[Task description]: Begin with the line that contains "f | .mgtBlockFlit _ f" and transcribe each line after it, up to and including the last line of the listing below.

[Raw data]:
BEGIN

-- ==== Sys2Proof/WellFormed.lean ====
section
/-! DEFINITION. Which commands are well formed: the operands that a type does not bound by itself. An ill-formed command
names nothing the device has: a register of a channel that does not exist reads 0 and ignores writes (R302), a BAR0 request that is not
aligned is refused (R409), and of the others there is no such event. -/

namespace Sys2Proof

/-- The mailbox endpoints (R278, R294): the host 0x00, Sage 0x01, the 24 cores, and the peer hosts 0x40 to 0x4F. -/
def EndPt.isEndpoint (e : EndPt) : Bool :=
  let n := e.toNat
  n == 0 || n == 1 || (0x08 ≤ n && n ≤ 0x0B) || (0x10 ≤ n && n ≤ 0x23)

/-- A peer host's ID 0x40 + k (R294). -/
def EndPt.isPeer (e : EndPt) : Bool := 0x40 ≤ e.toNat && e.toNat ≤ 0x4F

/-- The channels that exist (R294): every ordered pair of distinct endpoints of this device, and the host with each peer. -/
def channelExists (snd rcv : EndPt) : Bool :=
  (EndPt.isEndpoint snd && EndPt.isEndpoint rcv && snd != rcv) ||
    (snd == 0 && EndPt.isPeer rcv) || (EndPt.isPeer snd && rcv == 0)

/-- A flit is nine quads (R306), each with one reading at most. -/
def Flit.shape (f : Flit) : Bool := f.pay.length == 8 && f.poison.length == 9 && decide ((f.errs.map (·.quad)).Nodup)

/-- The stores that have a quad scrubber of their own (R346): codes 1 to 3 and 7 to 11. -/
def scrubbedStore (s : Fin 14) : Bool := (1 ≤ s.val && s.val ≤ 3) || (7 ≤ s.val && s.val ≤ 11)

/-- A naturally aligned 32-bit access inside the 32 MiB of BAR0 (R6, R408). -/
def bar0Offset (off : Nat) : Bool := off < 0x2000000 && off % 4 == 0

/-- The well-formed commands. -/
def Instr.wellFormed : Instr → Bool
  | .go snd rcv | .mbxBlockCommit snd rcv | .withdraw snd rcv | .mbxWordSend snd rcv _ | .take snd rcv
  | .mbxWordRead snd rcv => channelExists snd rcv
  | .rcCounterRead off | .latchingRead off | .registerWrite off _ => bar0Offset off
  | .bar4Access (.read _ len) => 0 < len
  | .bar4Access (.write _ data _) => data != []
  | .governorPass g => g.sensors.length == 24
  | .sampleCapture _ mb => mb.samples.length ≤ 8
  | .sramScrubQuad r => scrubbedStore r.store
  | .tileReplay _ tile => tile < 512
  | .recordFlit _ f | .markFlit _ f | .chainHeadFlit _ f | .chainDataFlit _ f | .mgtBlockFlit _ f
  | .mgtWordFlit _ f | .noticeFlit _ f | .membershipFlit _ f => f.shape
  | .atsInvalidation r => 0 < r.count
  | .hostReadCompletion r => 0 < r.quads
  | .completionTimeout _ quads => 0 < quads
  | _ => true

end Sys2Proof
end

END

[Result of the task]:
  | .recordFlit _ f | .markFlit _ f | .chainHeadFlit _ f | .chainDataFlit _ f | .mgtBlockFlit _ f
  | .mgtWordFlit _ f | .noticeFlit _ f | .membershipFlit _ f => f.shape
  | .atsInvalidation r => 0 < r.count
  | .hostReadCompletion r => 0 < r.quads
  | .completionTimeout _ quads => 0 < quads
  | _ => true

end Sys2Proof
end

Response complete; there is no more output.